[EXERCISE DIRECTIONS] Report how many lines in the records hold the string "theorem"; give the number and nothing else.

[Records contained in a dataset]
——————
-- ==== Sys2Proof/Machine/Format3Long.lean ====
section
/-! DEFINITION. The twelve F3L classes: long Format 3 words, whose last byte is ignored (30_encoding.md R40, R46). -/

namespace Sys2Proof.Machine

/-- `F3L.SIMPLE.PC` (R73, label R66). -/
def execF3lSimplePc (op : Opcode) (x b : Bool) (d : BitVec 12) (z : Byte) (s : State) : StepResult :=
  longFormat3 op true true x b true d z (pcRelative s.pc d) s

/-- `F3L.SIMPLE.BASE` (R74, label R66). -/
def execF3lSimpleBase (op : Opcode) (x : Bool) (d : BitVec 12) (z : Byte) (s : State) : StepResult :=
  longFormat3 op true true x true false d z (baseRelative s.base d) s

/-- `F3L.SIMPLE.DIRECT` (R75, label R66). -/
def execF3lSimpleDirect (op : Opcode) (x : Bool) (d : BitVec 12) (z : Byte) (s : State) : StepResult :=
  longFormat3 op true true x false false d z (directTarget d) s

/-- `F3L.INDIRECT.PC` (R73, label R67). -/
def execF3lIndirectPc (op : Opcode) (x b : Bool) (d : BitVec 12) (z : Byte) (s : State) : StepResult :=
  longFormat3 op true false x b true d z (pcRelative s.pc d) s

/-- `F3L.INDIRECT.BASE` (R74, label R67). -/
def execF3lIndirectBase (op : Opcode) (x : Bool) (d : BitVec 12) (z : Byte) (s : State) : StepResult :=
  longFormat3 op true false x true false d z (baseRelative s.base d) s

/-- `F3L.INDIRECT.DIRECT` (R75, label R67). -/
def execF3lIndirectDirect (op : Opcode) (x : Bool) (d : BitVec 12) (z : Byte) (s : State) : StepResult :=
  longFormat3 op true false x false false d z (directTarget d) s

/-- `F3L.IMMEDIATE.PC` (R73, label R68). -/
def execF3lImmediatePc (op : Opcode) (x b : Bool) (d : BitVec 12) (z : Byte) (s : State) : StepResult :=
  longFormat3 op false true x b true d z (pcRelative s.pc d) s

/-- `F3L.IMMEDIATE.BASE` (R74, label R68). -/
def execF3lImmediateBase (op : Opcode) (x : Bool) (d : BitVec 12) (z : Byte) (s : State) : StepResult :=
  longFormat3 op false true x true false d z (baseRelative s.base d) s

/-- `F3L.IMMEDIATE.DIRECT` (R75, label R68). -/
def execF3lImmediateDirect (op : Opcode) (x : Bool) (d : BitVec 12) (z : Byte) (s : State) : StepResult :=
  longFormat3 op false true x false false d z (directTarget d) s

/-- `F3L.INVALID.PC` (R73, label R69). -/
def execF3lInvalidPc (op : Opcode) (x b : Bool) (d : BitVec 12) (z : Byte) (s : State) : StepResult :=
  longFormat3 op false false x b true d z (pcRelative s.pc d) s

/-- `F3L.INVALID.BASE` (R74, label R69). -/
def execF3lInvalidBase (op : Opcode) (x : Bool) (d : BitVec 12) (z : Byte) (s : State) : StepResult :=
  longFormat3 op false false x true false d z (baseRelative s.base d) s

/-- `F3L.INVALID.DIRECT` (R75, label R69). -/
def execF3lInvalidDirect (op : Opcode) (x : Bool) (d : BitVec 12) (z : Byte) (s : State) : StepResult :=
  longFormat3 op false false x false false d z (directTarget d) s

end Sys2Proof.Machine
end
——————
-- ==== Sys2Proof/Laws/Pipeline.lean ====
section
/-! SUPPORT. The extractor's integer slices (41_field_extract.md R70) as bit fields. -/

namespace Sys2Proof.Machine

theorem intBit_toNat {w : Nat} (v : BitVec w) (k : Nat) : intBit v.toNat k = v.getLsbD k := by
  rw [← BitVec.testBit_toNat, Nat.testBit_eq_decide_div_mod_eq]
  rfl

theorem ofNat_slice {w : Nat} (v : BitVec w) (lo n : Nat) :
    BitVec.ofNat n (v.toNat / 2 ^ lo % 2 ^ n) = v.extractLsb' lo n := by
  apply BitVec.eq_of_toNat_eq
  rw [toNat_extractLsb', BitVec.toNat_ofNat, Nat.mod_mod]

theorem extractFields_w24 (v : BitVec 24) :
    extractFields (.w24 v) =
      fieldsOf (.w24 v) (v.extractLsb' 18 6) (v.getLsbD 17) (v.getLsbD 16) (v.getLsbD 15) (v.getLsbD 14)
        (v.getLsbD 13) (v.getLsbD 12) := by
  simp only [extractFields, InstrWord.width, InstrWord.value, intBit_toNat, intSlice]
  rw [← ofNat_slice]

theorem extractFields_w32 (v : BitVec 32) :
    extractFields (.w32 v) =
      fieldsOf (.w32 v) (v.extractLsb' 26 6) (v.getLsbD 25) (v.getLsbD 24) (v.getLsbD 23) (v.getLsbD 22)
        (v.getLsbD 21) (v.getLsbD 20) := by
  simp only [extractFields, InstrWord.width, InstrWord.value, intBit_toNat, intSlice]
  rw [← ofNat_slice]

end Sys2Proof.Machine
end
——————
[ANSWER TO THIS EXERCISE] 4